=== DIRECTIONS ===
Beginning with the line that holds "beyond DMEM. -/" in the data below, give again every line through the one that holds "ctrlWord (writeCtrl 0xFFFFFFFF", exactly as written.

Dataset entries:

-- ==== Sys2Proof/Tests/Slice0.lean ====
section
/-! SUPPORT. Tests: expected values come from spec/95_test_vectors.md (the vector is named) or are written out from the
spec's tables. The last part shows, for every obligation with hypotheses, a concrete case that meets them. -/

namespace Sys2Proof.Tests

open Sys2Proof.Machine

-- one theorem after another: each kernel evaluation would else hold a thread of its own
set_option Elab.async false

/-! ## Well-formedness and decoding -/

/-- The one ill-formed shape: STAGE with stage 0 (30_encoding.md R93). -/
theorem test_stage_zero_is_ill_formed :
    ∀ lay, (Instr.stage lay 0).wellFormed = false ∧ (Instr.stage lay 1).wellFormed = true ∧
      (Instr.stage lay 31).wellFormed = true := by
  intro lay; cases lay <;> decide

/-- Control and the FFT family, bit by bit from R90 and R95: reserved 15, STG 5, reserved 2, LAY 2, OPC 8. -/
theorem test_decode_transform_words :
    decode 0b000000000000000_00000_00_00_00000000 = .ok .nop ∧
    decode 0b000000000000000_00000_00_00_00000001 = .ok .cfg ∧
    decode 0b000000000000000_00000_00_01_00000010 = .ok (.fft .rows) ∧
    decode 0b000000000000000_00000_00_10_00000011 = .ok (.ifft .cols) ∧
    decode 0b000000000000000_00000_00_00_00000100 = .ok (.bitrev .flat) ∧
    decode 0b000000000000000_10011_00_10_00000101 = .ok (.stage .cols 19) ∧
    decode 0b000000000000000_00000_00_01_00000110 = .ok (.norm .rows) := by decide

theorem test_decode_buffer_words :
    decode 0b000000000000000_00000_00_00_00010000 = .ok .expand ∧
    decode 0b000000000000000_00000_00_00_00010001 = .ok .conj ∧
    decode 0b000000000000000_00000_00_00_00010010 = .ok .cmul ∧
    decode 0b000000000000000_00000_00_00_00010011 = .ok .mag ∧
    decode 0b000000000000000_00000_00_00_00010100 = .ok .mag2 ∧
    decode 0b000000000000000_00000_00_00_00010101 = .ok .phase := by decide

theorem test_decode_derived_words :
    decode 0b000000000000000_00000_00_00_00100000 = .ok .acf ∧
    decode 0b000000000000000_00000_00_00_00100001 = .ok .conv ∧
    decode 0b000000000000000_00000_00_00_00100010 = .ok .bispec ∧
    decode 0b000000000000000_00000_00_00_00100011 = .ok .wavelet ∧
    decode 0b000000000000000_00000_00_00_00110000 = .ok .twread ∧
    decode 0b000000000000000_00000_00_00_00110001 = .ok .brread := by decide

/-- V-DEC-14, and the first value of each reserved range of R95. -/
theorem test_reserved_opcodes_are_rejected :
    ([0x07, 0x0F, 0x16, 0x1F, 0x24, 0x2F, 0x32, 0xFF].map decode).all (· == .error .reservedOpcode) = true := by
  decide

/-- The table's 32 bits of STAGE.rows 3 (42_fft.md R181: 0x00003105), laid out in bytes and read back. -/
theorem test_decode_table_word :
    decodeTableWord 32 0x00003105 = some (.stage .rows 3) ∧ decodeTableWord 8 0x02 = some (.fft .flat) ∧
      decodeTableWord 32 0x00000007 = none ∧ decodeBytes [0x02, 0x01, 0x00] = .error .truncated := by decide

/-! ## Small states -/

/-- Reset, with the given words at DMEM word 0. -/
def loaded (ws : List Word) : State := { State.reset with dmem := Memory.writeWords [] 0 ws }

/-- A latched record: A at word 0, B at word 4, D at word 16, geometry `w × h`, engine size `n`. -/
def operands (aLen dLen w h n : Word) : Latch where
  word := 0
  aAddr := 0
  aLen := aLen
  bAddr := 4
  bLen := aLen
  dAddr := 16
  dLen := dLen
  w := w
  h := h
  fp0 := 0x40800000
  fp1 := 0x3F800000
  size := 0
  numchk := true
  n := n

/-- SEQ is BUSY with the command over the given source words. -/
def running (i : Instr) (l : Latch) (ws : List Word) : State :=
  { loaded ws with seq := .busy { l with word := encode i }, cmd := encode i, ncur := l.n }

/-- `n` words from word `b` of DMEM after an outcome. -/
def wordsAfter (o : Outcome) (b n : Nat) : List Word :=
  match o with
  | .next t => readWords t b n
  | .fault _ => []
  | .refused _ => []

/-- STATUS and ERRINFO after an outcome. -/
def statusAfter (o : Outcome) : Option (Word × Word) :=
  match o with
  | .next t => some (statusWord t, t.errinfo)
  | .fault _ => none
  | .refused _ => none

/-- The operand registers of an idle block with engine size `n`. -/
def idleWith (n a aLen bLen dLen w h : Word) : State :=
  { State.reset with ncur := n, aAddr := a, aLen := aLen, bLen := bLen, dAddr := 16, dLen := dLen, width := w, height := h }

/-! ## Commands -/

/-- V-CFG-1 and V-CFG-3. -/
theorem test_cfg :
    statusAfter (exec .cfg { State.reset with size := 8 }) = some (0x00030102, 0) ∧
      statusAfter (exec .cfg { State.reset with size := 6, ncur := 8 }) = some (0x00030116, 0) := by decide +kernel

/-- V-NOP-1: after reset NOP leaves STATUS = 0x00000002. -/
theorem test_nop : statusAfter (exec .nop State.reset) = some (0x00000002, 0) := by decide +kernel

/-- The source of V-FFT-4: 1, 2, 3, 4 with imaginary parts +0. -/
def oneToFour : List Word := [0x3F800000, 0, 0x40000000, 0, 0x40400000, 0, 0x40800000, 0]

/-- V-FFT-4. -/
theorem test_fft_flat :
    wordsAfter (exec (.fft .flat) (running (.fft .flat) (operands 8 8 4 1 4) oneToFour)) 16 8 =
      [0x40A00000, 0, 0xBF800000, 0xBF800000, 0xBF800000, 0, 0xBF800000, 0x3F800000] := by decide +kernel

/-- V-FFT-7: two columns of four. -/
theorem test_fft_cols :
    wordsAfter (exec (.fft .cols) (running (.fft .cols) (operands 16 16 2 4 4)
      (oneToFour ++ [0x40A00000, 0, 0x40C00000, 0, 0x40E00000, 0, 0x41000000, 0]))) 16 16 =
      [0x41000000, 0, 0x41200000, 0, 0xC0000000, 0xC0000000, 0xC0000000, 0xC0000000, 0xC0000000, 0, 0xC0000000, 0,
        0xC0000000, 0x40000000, 0xC0000000, 0x40000000] := by decide +kernel

/-- V-IFFT-1: the signs of the zeros come from the two conjugations. -/
theorem test_ifft :
    wordsAfter (exec (.ifft .flat) (running (.ifft .flat) (operands 4 4 2 1 2) [0x40400000, 0, 0x3F800000, 0])) 16 4 =
      [0x403504F3, 0x80000000, 0x3FB504F3, 0] := by decide +kernel

/-- V-BITREV-3: two rows of four; the words are copied, a NaN payload among them. -/
theorem test_bitrev_rows :
    wordsAfter (exec (.bitrev .rows) (running (.bitrev .rows) (operands 16 16 4 2 4)
      [0, 1, 2, 0x7FA00001, 4, 5, 6, 7, 8, 9, 10, 11, 12, 13, 14, 15])) 16 16 =
      [0, 1, 4, 5, 2, 0x7FA00001, 6, 7, 8, 9, 12, 13, 10, 11, 14, 15] := by decide +kernel

/-- V-STAGE-4: stage 2 without BITREV. -/
theorem test_stage :
    wordsAfter (exec (.stage .flat 2) (running (.stage .flat 2) (operands 8 8 4 1 4) oneToFour)) 16 8 =
      [0x40800000, 0, 0x40000000, 0x40800000, 0xC0000000, 0, 0x40000000, 0xC0800000] := by decide +kernel

/-- V-NORM-2, and a part that rounds: 3 · RN(1/√2) = 0x4007C3B6 (V-FFT-1). -/
theorem test_norm :
    wordsAfter (exec (.norm .flat) (running (.norm .flat) (operands 4 4 2 1 2) [0x3F800000, 0, 0x40400000, 0x80000000]))
      16 4 = [0x3F3504F3, 0, 0x4007C3B6, 0x80000000] := by decide +kernel

/-- V-EXP-2: a signalling NaN and −0.0 are copied bit for bit. -/
theorem test_expand :
    wordsAfter (exec .expand (running .expand (operands 2 4 0 0 0) [0x7FA00001, 0x80000000])) 16 4 =
      [0x7FA00001, 0, 0x80000000, 0] := by decide +kernel

/-- V-CONJ-4: the sign bit of a NaN is flipped, the payload kept. -/
theorem test_conj :
    wordsAfter (exec .conj (running .conj (operands 4 4 0 0 0) [0, 0x7FA00001, 0, 0xFFC00001])) 16 4 =
      [0, 0xFFA00001, 0, 0x7FC00001] := by decide +kernel

/-- V-CMUL-1, V-CMUL-6. -/
theorem test_cmul :
    wordsAfter (exec .cmul (running .cmul (operands 4 4 0 0 0)
      [0x3F800000, 0x40000000, 0x3F800000, 0x80000000, 0x40400000, 0x40800000, 0x3F800000, 0x80000000])) 16 4 =
      [0xC0A00000, 0x41200000, 0x3F800000, 0x80000000] := by decide +kernel

/-- V-MAG-1, V-MAG-6 (the square is subnormal and inexact). -/
theorem test_mag :
    wordsAfter (exec .mag (running .mag (operands 4 2 0 0 0) [0x40400000, 0x40800000, 0x1E3CE508, 0])) 16 2 =
      [0x40A00000, 0x1E3CE4E7] := by decide +kernel

theorem test_mag2 :
    wordsAfter (exec .mag2 (running .mag2 (operands 4 2 0 0 0) [0x40400000, 0x40800000, 0x1E3CE508, 0])) 16 2 =
      [0x41C80000, 0x000116C2] := by decide +kernel

/-- V-PHASE-1, V-PHASE-2, V-PHASE-6. -/
theorem test_phase_axes :
    wordsAfter (exec .phase (running .phase (operands 8 4 0 0 0)
      [0, 0x3F800000, 0, 0xBF800000, 0xBF800000, 0x80000000, 0, 0])) 16 4 =
      [0x3FC90FDB, 0xBFC90FDB, 0, 0] := by decide +kernel

/-- V-ACF-2. -/
theorem test_acf :
    wordsAfter (exec .acf (running .acf (operands 4 4 0 0 4) [0x3F800000, 0x40000000, 0x40400000, 0x40800000])) 16 4 =
      [0x41700000, 0x41400000, 0x41300000, 0x41400000] := by decide +kernel

/-- V-ACF-4: the numeric check fails at lag 0, the output is written. -/
theorem test_acf_numeric_assert :
    (let o := exec .acf (running .acf (operands 4 4 0 0 4) [0, 0x7FC00000, 0, 0])
     (statusAfter o, wordsAfter o 16 4)) =
      (some (0x00020136, 0), [0x7FC00000, 0x7FC00000, 0x7FC00000, 0x7FC00000]) := by decide +kernel

/-- V-ACF-4 and V-ACF-2 where HOST wrote a destination word meanwhile: the source is intact, so the numeric check is the
same (60_exceptions.md R244; 20_memory.md R70 leaves the destination alone unspecified). -/
theorem test_acf_numeric_assert_clobbered :
    statusAfter (exec .acf { running .acf (operands 4 4 0 0 4) [0, 0x7FC00000, 0, 0] with clobbered := [16] }) =
      some (0x00020136, 0) ∧
    statusAfter (exec .acf { running .acf (operands 4 4 0 0 4) [0x3F800000, 0x40000000, 0x40400000, 0x40800000] with
      clobbered := [17] }) = some (0x00020102, 0) := by decide +kernel

/-- V-CONV-1: A the transform of the impulse (words 0 to 7), B that of 1, 2, 3, 4 (words 8 to 15). -/
theorem test_conv :
    wordsAfter (exec .conv (running .conv { operands 8 4 0 0 4 with bAddr := 8 }
      [0x3F000000, 0, 0x3F000000, 0, 0x3F000000, 0, 0x3F000000, 0,
        0x40A00000, 0, 0xBF800000, 0xBF800000, 0xBF800000, 0, 0xBF800000, 0x3F800000])) 16 4 =
      [0x3F000000, 0x3F800000, 0x3FC00000, 0x40000000] := by decide +kernel

/-- V-BISPEC-1. -/
theorem test_bispec :
    wordsAfter (exec .bispec (running .bispec (operands 4 8 0 0 2) [0x3F800000, 0, 0x40000000, 0])) 16 8 =
      [0x3F800000, 0, 0x40800000, 0, 0x40800000, 0, 0x40800000, 0] := by decide +kernel

/-- V-WAV-1: the peak bin 2, which is the same for every `EXP_F`, and the zero bins 5 to 7. -/
theorem test_wavelet :
    (let o := exec .wavelet (running .wavelet (operands 0 16 0 0 8) [])
     (wordsAfter o 20 2, wordsAfter o 26 6)) = ([0x40D59413, 0], [0, 0, 0, 0, 0, 0]) := by decide +kernel

/-- V-TWREAD-1. -/
theorem test_twread :
    wordsAfter (exec .twread (running .twread (operands 0 8 0 0 4) [])) 16 8 =
      [0x3F800000, 0, 0, 0x3F800000, 0xBF800000, 0, 0, 0xBF800000] := by decide +kernel

/-- V-BRREAD-1. -/
theorem test_brread :
    wordsAfter (exec .brread (running .brread (operands 0 8 0 0 8) [])) 16 8 = [0, 4, 2, 6, 1, 5, 3, 7] := by
  decide +kernel

/-! ## Errors and registers -/

/-- V-ERR-1, V-ERR-4, V-ERR-6, V-ERR-7: the order of the checks of the FFT family. -/
theorem test_family_errors :
    statusAfter (exec (.fft .flat) State.reset) = some (0x00000046, 0) ∧
    statusAfter (exec (.fft .flat) (idleWith 8 0 16 0 16 4 1)) = some (0x00030126, 4) ∧
    statusAfter (exec (.fft .flat) (idleWith 8 0 14 0 14 8 1)) = some (0x00030126, 1) ∧
    statusAfter (exec (.stage .flat 4) (idleWith 8 0 16 0 16 8 1)) = some (0x00030126, 5) := by decide +kernel

/-- V-ERR-9, V-ERR-10, V-ERR-12, V-ERR-14: no wrap, sizes before ranges, B, a surface beyond DMEM. -/
theorem test_size_and_range_errors :
    statusAfter (exec (.fft .flat) (idleWith 8 0xFFFFFFFF 16 0 16 8 1)) = some (0x00030156, 1) ∧
    statusAfter (exec (.fft .flat) (idleWith 8 0xFFFFFFFF 14 0 16 8 1)) = some (0x00030126, 1) ∧
    statusAfter (exec .cmul (idleWith 0 0 4 2 4 0 0)) = some (0x00000026, 2) ∧
    statusAfter (exec .bispec (idleWith 2048 0 4096 0 8388608 0 0)) = some (0x000B0156, 3) := by decide +kernel

/-- V-ERR-19: a CMD write while BUSY is dropped and sets OVR. -/
theorem test_overrun :
    statusAfter (step { running (.fft .flat) (operands 16 16 8 1 8) [] with
      inputs := [.hostWrite 32 0x00C 0x00000000] }) = some (0x00030109, 0) := by decide +kernel

/-- V-REG-1, V-REG-2, V-REG-3. -/
theorem test_register_writes :
    ctrlWord (writeCtrl 0xFFFFFFFF State.reset) = 0x00000003 ∧
    statusWord (writeStatus 0x2 { State.reset with ncur := 8, done := true, ovr := true }) = 0x00030108 ∧
    statusWord (writeStatus 0xFFFFFFFF { State.reset with ncur := 8, done := true, ovr := true }) = 0x00030100 := by
  decide +kernel

/-- V-REG-10: with the smallest build, word 2^17 of the DMEM window is nothing; with the default build it is a word. -/
theorem test_dmem_window :
    target 0x01080000 { State.reset with dmemScale := 0 } = .nothing ∧
      target 0x01080000 State.reset = .dmem 0x20000 := by decide +kernel

/-- V-TW-2, V-TW-1 (entries 1 and 3 of size 8). -/
theorem test_constants :
    (List.range' 1 16).map (fun l => invSqrt (2 ^ l)) =
      [0x3F3504F3, 0x3F000000, 0x3EB504F3, 0x3E800000, 0x3E3504F3, 0x3E000000, 0x3DB504F3, 0x3D800000, 0x3D3504F3,
        0x3D000000, 0x3CB504F3, 0x3C800000, 0x3C3504F3, 0x3C000000, 0x3BB504F3, 0x3B800000] ∧
    tw 8 1 = ⟨0x3F3504F3, 0x3F3504F3⟩ ∧ tw 8 3 = ⟨0xBF3504F3, 0x3F3504F3⟩ := by decide +kernel

/-- A word placed by `withFetchWord` is the next step's command: CFG with SIZE = 8 after reset. -/
theorem test_withFetchWord :
    statusAfter (step (({ State.reset with size := 8 } : State).withFetchWord 32 0x00000001)) =
      some (0x00030102, 0) := by decide +kernel

/-! ## Witnesses: the hypotheses of the obligations can be met -/

/-- A state of the invariant: BUSY with FFT of size 2 over words 0 to 3, destination 16 to 19. -/
def busyFft : State :=
  { running (.fft .flat) (operands 4 4 2 1 2) [0x3F800000, 0, 0x40000000, 0, 0, 0, 0, 0, 0, 0, 0, 0, 0, 0, 0, 0, 1] with
    ie := true }

/-- A state of the invariant: IDLE, size 2 bound, the operand registers of an FFT of size 2. -/
def idleFft : State := { idleWith 2 0 4 0 4 2 1 with ie := true }

theorem witness_busyFft_inv : Inv busyFft :=
  ⟨by decide +kernel, by decide +kernel, by decide +kernel, by decide +kernel, by decide +kernel, by decide +kernel⟩

theorem witness_idleFft_inv : Inv idleFft :=
  ⟨by decide +kernel, by decide +kernel, by decide +kernel, by decide +kernel, by decide +kernel, by decide +kernel⟩

/-- IllegalWordsCompleteWithIllegalCommand: a reserved operation number, a reserved bit, STAGE 0. -/
theorem witness_IllegalWordsCompleteWithIllegalCommand :
    ¬ LegalWord 0x00000007 ∧ ¬ LegalWord 0x80000000 ∧ ¬ LegalWord 0x00000005 ∧ LegalWord 0x0001F205 ∧
      State.reset.inReset = false ∧ State.reset.seq = .idle := by
  unfold LegalWord; decide

/-- StepRunsTheDecodedCommand: each of its three clauses. -/
theorem witness_StepRunsTheDecodedCommand :
    (idleFft.inReset = false ∧ idleFft.seq = .idle ∧ decode 0x00000002 = .ok (.fft .flat)) ∧
      ∃ l, busyFft.seq = .busy l ∧ decode l.word = .ok (.fft .flat) ∧ busyFft.inputs = [] :=
  ⟨by decide, _, rfl, by decide, rfl⟩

=== FINAL ANSWER ===
/-- V-ERR-9, V-ERR-10, V-ERR-12, V-ERR-14: no wrap, sizes before ranges, B, a surface beyond DMEM. -/
theorem test_size_and_range_errors :
    statusAfter (exec (.fft .flat) (idleWith 8 0xFFFFFFFF 16 0 16 8 1)) = some (0x00030156, 1) ∧
    statusAfter (exec (.fft .flat) (idleWith 8 0xFFFFFFFF 14 0 16 8 1)) = some (0x00030126, 1) ∧
    statusAfter (exec .cmul (idleWith 0 0 4 2 4 0 0)) = some (0x00000026, 2) ∧
    statusAfter (exec .bispec (idleWith 2048 0 4096 0 8388608 0 0)) = some (0x000B0156, 3) := by decide +kernel

/-- V-ERR-19: a CMD write while BUSY is dropped and sets OVR. -/
theorem test_overrun :
    statusAfter (step { running (.fft .flat) (operands 16 16 8 1 8) [] with
      inputs := [.hostWrite 32 0x00C 0x00000000] }) = some (0x00030109, 0) := by decide +kernel

/-- V-REG-1, V-REG-2, V-REG-3. -/
theorem test_register_writes :
    ctrlWord (writeCtrl 0xFFFFFFFF State.reset) = 0x00000003 ∧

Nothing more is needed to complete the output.